__Your assignment__: Would you return, word for word, the lines of the data below from the line with "amplitude (R187). -/" through the line with "(signed 32 x, c)", and no others?

__Stored data entries__:
--- START ---

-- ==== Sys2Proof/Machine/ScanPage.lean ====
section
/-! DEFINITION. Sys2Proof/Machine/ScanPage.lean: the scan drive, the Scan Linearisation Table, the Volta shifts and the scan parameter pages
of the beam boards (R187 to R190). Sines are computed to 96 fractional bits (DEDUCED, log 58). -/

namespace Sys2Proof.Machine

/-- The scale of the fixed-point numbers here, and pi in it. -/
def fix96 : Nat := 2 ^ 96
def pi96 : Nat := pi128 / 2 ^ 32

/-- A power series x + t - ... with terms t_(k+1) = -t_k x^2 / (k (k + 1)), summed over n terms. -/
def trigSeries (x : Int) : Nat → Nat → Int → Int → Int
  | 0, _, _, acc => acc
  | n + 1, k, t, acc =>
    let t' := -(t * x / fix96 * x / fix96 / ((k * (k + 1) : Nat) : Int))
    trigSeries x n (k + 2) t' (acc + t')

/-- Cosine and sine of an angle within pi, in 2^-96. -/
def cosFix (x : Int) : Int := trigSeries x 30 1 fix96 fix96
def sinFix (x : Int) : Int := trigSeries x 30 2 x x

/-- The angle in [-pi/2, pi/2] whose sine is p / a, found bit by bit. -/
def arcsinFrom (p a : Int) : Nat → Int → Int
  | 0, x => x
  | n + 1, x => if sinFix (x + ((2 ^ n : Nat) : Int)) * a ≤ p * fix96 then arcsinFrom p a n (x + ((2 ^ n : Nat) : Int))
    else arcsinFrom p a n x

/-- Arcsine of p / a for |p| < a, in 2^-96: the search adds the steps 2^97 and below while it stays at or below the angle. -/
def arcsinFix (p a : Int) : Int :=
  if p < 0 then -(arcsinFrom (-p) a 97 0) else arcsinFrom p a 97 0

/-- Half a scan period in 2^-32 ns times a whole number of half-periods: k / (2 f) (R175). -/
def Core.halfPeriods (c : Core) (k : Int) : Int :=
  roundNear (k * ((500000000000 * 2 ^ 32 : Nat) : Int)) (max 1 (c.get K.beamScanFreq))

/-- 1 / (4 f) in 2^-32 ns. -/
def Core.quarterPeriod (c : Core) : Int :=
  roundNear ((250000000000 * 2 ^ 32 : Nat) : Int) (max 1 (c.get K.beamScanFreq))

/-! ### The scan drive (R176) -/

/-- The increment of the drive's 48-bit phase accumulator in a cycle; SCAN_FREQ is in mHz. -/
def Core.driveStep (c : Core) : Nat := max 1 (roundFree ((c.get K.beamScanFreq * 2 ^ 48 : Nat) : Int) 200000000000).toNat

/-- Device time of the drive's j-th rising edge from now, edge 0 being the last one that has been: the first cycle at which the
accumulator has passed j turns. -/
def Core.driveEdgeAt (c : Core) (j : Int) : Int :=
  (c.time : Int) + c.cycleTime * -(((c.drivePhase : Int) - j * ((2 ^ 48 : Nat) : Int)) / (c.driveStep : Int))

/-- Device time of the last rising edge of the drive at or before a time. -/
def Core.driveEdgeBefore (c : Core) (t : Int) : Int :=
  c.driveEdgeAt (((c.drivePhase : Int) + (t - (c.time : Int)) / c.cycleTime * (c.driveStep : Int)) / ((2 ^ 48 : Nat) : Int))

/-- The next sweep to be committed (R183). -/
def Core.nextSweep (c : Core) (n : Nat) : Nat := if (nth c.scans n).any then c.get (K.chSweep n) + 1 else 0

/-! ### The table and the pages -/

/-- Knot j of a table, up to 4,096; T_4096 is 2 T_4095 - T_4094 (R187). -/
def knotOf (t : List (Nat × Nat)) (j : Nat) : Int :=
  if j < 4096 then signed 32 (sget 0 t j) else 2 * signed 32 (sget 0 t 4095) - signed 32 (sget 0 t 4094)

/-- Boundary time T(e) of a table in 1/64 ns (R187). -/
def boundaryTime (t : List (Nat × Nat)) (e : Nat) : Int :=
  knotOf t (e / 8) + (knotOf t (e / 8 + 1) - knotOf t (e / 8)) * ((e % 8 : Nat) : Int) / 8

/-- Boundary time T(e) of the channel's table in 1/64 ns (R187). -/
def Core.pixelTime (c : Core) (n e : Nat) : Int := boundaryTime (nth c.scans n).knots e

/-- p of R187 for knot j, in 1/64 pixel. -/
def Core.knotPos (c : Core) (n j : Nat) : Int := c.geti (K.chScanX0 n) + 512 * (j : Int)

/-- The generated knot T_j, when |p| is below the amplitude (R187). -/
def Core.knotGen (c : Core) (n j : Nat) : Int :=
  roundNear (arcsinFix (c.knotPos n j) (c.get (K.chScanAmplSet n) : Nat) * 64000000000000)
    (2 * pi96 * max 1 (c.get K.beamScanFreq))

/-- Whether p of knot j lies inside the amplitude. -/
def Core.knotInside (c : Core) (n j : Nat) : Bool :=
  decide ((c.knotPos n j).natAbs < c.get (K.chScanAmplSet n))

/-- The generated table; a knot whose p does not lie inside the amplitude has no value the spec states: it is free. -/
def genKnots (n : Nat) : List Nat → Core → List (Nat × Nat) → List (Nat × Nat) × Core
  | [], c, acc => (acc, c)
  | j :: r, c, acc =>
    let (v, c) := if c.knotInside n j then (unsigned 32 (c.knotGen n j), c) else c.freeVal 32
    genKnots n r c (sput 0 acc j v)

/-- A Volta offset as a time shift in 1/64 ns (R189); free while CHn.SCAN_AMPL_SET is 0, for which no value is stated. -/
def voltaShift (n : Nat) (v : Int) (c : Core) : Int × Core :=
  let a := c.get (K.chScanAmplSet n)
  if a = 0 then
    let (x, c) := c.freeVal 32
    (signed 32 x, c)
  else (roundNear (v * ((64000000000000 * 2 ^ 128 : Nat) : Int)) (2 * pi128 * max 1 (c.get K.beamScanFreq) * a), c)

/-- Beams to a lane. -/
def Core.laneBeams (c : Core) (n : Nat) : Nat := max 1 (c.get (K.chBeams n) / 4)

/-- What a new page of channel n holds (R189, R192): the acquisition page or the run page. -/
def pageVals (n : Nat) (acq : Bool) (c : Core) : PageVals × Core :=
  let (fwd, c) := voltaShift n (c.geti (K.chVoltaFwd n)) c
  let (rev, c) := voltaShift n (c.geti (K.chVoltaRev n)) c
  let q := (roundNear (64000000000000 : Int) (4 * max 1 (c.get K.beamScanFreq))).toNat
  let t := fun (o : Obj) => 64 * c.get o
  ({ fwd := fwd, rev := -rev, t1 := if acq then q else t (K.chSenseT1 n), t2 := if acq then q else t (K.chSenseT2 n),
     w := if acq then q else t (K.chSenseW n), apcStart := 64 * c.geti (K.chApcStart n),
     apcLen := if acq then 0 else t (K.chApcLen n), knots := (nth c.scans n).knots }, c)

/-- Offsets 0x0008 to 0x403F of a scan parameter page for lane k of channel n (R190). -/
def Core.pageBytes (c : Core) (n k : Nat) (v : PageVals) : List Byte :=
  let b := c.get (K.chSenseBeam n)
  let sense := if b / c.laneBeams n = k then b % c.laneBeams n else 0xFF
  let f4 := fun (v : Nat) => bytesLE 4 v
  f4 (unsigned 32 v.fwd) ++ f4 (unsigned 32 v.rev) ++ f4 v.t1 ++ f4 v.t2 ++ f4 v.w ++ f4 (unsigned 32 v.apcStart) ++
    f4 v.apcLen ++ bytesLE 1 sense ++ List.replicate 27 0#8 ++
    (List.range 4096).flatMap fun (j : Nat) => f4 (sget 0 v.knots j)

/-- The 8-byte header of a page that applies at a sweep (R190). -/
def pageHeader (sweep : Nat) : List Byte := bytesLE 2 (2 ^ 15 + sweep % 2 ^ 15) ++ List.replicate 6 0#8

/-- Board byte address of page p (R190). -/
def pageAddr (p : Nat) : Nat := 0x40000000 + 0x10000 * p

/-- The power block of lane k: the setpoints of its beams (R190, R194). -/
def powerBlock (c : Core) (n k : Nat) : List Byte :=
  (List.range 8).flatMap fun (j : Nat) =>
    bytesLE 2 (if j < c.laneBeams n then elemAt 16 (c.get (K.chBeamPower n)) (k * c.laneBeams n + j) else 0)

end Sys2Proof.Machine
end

--- END ---

__Answer for this exercise__:
/-- The generated knot T_j, when |p| is below the amplitude (R187). -/
def Core.knotGen (c : Core) (n j : Nat) : Int :=
  roundNear (arcsinFix (c.knotPos n j) (c.get (K.chScanAmplSet n) : Nat) * 64000000000000)
    (2 * pi96 * max 1 (c.get K.beamScanFreq))

/-- Whether p of knot j lies inside the amplitude. -/
def Core.knotInside (c : Core) (n j : Nat) : Bool :=
  decide ((c.knotPos n j).natAbs < c.get (K.chScanAmplSet n))

/-- The generated table; a knot whose p does not lie inside the amplitude has no value the spec states: it is free. -/
def genKnots (n : Nat) : List Nat → Core → List (Nat × Nat) → List (Nat × Nat) × Core
  | [], c, acc => (acc, c)
  | j :: r, c, acc =>
    let (v, c) := if c.knotInside n j then (unsigned 32 (c.knotGen n j), c) else c.freeVal 32
    genKnots n r c (sput 0 acc j v)

/-- A Volta offset as a time shift in 1/64 ns (R189); free while CHn.SCAN_AMPL_SET is 0, for which no value is stated. -/
def voltaShift (n : Nat) (v : Int) (c : Core) : Int × Core :=
  let a := c.get (K.chScanAmplSet n)
  if a = 0 then
    let (x, c) := c.freeVal 32
    (signed 32 x, c)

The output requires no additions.